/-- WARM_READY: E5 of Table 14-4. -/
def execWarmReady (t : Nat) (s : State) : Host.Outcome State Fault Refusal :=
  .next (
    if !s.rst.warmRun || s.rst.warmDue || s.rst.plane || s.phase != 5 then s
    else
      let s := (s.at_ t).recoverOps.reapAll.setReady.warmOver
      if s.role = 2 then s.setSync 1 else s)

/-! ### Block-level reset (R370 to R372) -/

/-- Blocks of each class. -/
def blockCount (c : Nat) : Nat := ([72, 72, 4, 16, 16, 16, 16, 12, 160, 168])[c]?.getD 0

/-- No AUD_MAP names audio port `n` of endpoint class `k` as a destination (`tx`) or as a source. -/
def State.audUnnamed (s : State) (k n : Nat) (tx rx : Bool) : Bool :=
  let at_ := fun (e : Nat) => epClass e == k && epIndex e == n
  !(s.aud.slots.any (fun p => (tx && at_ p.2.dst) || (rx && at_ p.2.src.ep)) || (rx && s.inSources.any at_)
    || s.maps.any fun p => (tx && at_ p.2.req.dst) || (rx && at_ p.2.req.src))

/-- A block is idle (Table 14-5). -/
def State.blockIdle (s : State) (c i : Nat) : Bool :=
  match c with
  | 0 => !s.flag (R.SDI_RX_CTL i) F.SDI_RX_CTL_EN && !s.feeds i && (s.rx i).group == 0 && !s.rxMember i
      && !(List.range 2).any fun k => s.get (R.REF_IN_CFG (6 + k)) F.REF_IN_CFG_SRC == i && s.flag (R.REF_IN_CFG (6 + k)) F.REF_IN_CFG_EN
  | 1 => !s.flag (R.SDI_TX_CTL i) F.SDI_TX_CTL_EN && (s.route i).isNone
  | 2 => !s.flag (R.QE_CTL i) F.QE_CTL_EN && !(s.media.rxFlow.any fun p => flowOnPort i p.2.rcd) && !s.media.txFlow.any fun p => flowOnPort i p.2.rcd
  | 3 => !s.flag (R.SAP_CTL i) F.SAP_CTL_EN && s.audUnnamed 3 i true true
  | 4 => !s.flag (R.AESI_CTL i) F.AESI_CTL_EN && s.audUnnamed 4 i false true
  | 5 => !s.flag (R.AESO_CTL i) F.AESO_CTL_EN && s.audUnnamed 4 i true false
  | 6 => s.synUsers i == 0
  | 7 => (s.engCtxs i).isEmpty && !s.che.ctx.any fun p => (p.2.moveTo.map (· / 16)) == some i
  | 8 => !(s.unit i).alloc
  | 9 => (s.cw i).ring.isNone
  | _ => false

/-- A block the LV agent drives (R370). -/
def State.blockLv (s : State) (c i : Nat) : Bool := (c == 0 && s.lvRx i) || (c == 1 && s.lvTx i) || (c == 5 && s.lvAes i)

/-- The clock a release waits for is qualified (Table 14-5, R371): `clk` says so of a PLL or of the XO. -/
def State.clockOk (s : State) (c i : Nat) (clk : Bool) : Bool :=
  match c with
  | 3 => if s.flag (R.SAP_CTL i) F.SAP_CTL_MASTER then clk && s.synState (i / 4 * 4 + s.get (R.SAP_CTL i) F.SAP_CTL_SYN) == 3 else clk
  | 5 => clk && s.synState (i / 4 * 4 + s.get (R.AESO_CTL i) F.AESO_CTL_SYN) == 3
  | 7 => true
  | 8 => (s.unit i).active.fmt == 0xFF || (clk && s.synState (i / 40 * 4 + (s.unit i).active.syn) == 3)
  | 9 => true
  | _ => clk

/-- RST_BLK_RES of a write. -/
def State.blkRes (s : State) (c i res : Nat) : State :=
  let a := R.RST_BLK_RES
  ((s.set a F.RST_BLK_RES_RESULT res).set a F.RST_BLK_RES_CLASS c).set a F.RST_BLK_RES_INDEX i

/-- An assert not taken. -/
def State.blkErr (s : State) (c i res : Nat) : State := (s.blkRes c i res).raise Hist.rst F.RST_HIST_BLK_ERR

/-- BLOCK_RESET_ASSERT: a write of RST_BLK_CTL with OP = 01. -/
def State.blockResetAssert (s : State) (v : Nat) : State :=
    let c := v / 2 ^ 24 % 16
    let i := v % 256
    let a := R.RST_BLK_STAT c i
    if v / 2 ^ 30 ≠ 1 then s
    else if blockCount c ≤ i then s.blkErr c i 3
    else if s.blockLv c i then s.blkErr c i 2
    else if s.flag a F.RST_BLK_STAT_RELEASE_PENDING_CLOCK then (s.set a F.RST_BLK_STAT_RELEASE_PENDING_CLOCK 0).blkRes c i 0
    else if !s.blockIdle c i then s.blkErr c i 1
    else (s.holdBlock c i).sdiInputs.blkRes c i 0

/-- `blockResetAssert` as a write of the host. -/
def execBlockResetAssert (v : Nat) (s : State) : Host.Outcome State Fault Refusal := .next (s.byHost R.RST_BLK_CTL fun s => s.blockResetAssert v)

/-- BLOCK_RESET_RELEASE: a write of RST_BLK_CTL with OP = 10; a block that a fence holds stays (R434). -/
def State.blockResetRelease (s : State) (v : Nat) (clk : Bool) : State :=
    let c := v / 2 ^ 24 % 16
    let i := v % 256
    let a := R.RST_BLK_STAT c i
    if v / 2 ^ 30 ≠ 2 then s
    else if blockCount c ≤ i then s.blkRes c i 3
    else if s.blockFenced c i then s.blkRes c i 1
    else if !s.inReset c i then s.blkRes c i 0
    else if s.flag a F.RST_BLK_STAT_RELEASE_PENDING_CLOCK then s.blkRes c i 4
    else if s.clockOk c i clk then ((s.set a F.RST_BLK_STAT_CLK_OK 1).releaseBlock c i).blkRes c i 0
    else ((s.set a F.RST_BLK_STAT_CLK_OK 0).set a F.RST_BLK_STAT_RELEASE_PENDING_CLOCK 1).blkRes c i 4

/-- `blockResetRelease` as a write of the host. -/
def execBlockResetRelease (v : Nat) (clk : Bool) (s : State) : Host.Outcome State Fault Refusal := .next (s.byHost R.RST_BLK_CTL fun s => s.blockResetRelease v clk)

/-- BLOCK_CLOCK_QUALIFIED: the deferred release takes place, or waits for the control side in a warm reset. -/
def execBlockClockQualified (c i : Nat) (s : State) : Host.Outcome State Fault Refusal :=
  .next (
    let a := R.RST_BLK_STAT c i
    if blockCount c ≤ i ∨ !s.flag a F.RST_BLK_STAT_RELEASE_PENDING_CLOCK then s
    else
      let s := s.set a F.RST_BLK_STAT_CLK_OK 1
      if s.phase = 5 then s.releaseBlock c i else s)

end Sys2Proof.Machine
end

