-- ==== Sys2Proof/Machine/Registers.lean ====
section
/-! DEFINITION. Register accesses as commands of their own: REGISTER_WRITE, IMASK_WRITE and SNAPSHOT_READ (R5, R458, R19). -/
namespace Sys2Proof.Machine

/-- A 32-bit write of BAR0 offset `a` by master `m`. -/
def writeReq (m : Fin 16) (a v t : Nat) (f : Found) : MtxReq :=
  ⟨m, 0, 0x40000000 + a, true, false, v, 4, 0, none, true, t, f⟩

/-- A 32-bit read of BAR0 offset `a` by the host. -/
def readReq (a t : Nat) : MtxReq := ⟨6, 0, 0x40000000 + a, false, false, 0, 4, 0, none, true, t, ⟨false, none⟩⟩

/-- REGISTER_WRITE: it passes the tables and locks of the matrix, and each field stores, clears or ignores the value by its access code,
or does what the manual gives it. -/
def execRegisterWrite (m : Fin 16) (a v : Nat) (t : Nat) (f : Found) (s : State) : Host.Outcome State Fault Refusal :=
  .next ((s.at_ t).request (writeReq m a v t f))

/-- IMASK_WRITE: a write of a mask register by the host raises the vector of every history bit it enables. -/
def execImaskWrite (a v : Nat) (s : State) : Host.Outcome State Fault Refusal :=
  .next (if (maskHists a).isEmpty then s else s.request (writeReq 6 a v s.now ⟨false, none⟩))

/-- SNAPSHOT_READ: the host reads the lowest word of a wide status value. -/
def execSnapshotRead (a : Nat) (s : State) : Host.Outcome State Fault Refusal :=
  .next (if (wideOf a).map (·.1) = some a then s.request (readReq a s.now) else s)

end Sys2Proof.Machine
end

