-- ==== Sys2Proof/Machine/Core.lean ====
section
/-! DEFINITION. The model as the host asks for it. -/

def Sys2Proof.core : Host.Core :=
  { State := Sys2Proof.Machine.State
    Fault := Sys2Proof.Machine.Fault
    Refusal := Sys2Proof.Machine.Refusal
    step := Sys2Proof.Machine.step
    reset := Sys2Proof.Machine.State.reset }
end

☆ ☆ ☆

Only the lines above from the line containing "def execWarmReady (t" through the line containing "F.SDI_TX_CTL_EN && (s.route i).isNone" should be retyped, exactly and with both ends included.

**Solution**:
def execWarmReady (t : Nat) (s : State) : Host.Outcome State Fault Refusal :=
  .next (
    if !s.rst.warmRun || s.rst.warmDue || s.rst.plane || s.phase != 5 then s
    else
      let s := (s.at_ t).recoverOps.reapAll.setReady.warmOver
      if s.role = 2 then s.setSync 1 else s)

/-! ### Block-level reset (R370 to R372) -/

/-- Blocks of each class. -/
def blockCount (c : Nat) : Nat := ([72, 72, 4, 16, 16, 16, 16, 12, 160, 168])[c]?.getD 0

/-- No AUD_MAP names audio port `n` of endpoint class `k` as a destination (`tx`) or as a source. -/
def State.audUnnamed (s : State) (k n : Nat) (tx rx : Bool) : Bool :=
  let at_ := fun (e : Nat) => epClass e == k && epIndex e == n
  !(s.aud.slots.any (fun p => (tx && at_ p.2.dst) || (rx && at_ p.2.src.ep)) || (rx && s.inSources.any at_)
    || s.maps.any fun p => (tx && at_ p.2.req.dst) || (rx && at_ p.2.req.src))

/-- A block is idle (Table 14-5). -/
def State.blockIdle (s : State) (c i : Nat) : Bool :=
  match c with
  | 0 => !s.flag (R.SDI_RX_CTL i) F.SDI_RX_CTL_EN && !s.feeds i && (s.rx i).group == 0 && !s.rxMember i
      && !(List.range 2).any fun k => s.get (R.REF_IN_CFG (6 + k)) F.REF_IN_CFG_SRC == i && s.flag (R.REF_IN_CFG (6 + k)) F.REF_IN_CFG_EN
  | 1 => !s.flag (R.SDI_TX_CTL i) F.SDI_TX_CTL_EN && (s.route i).isNone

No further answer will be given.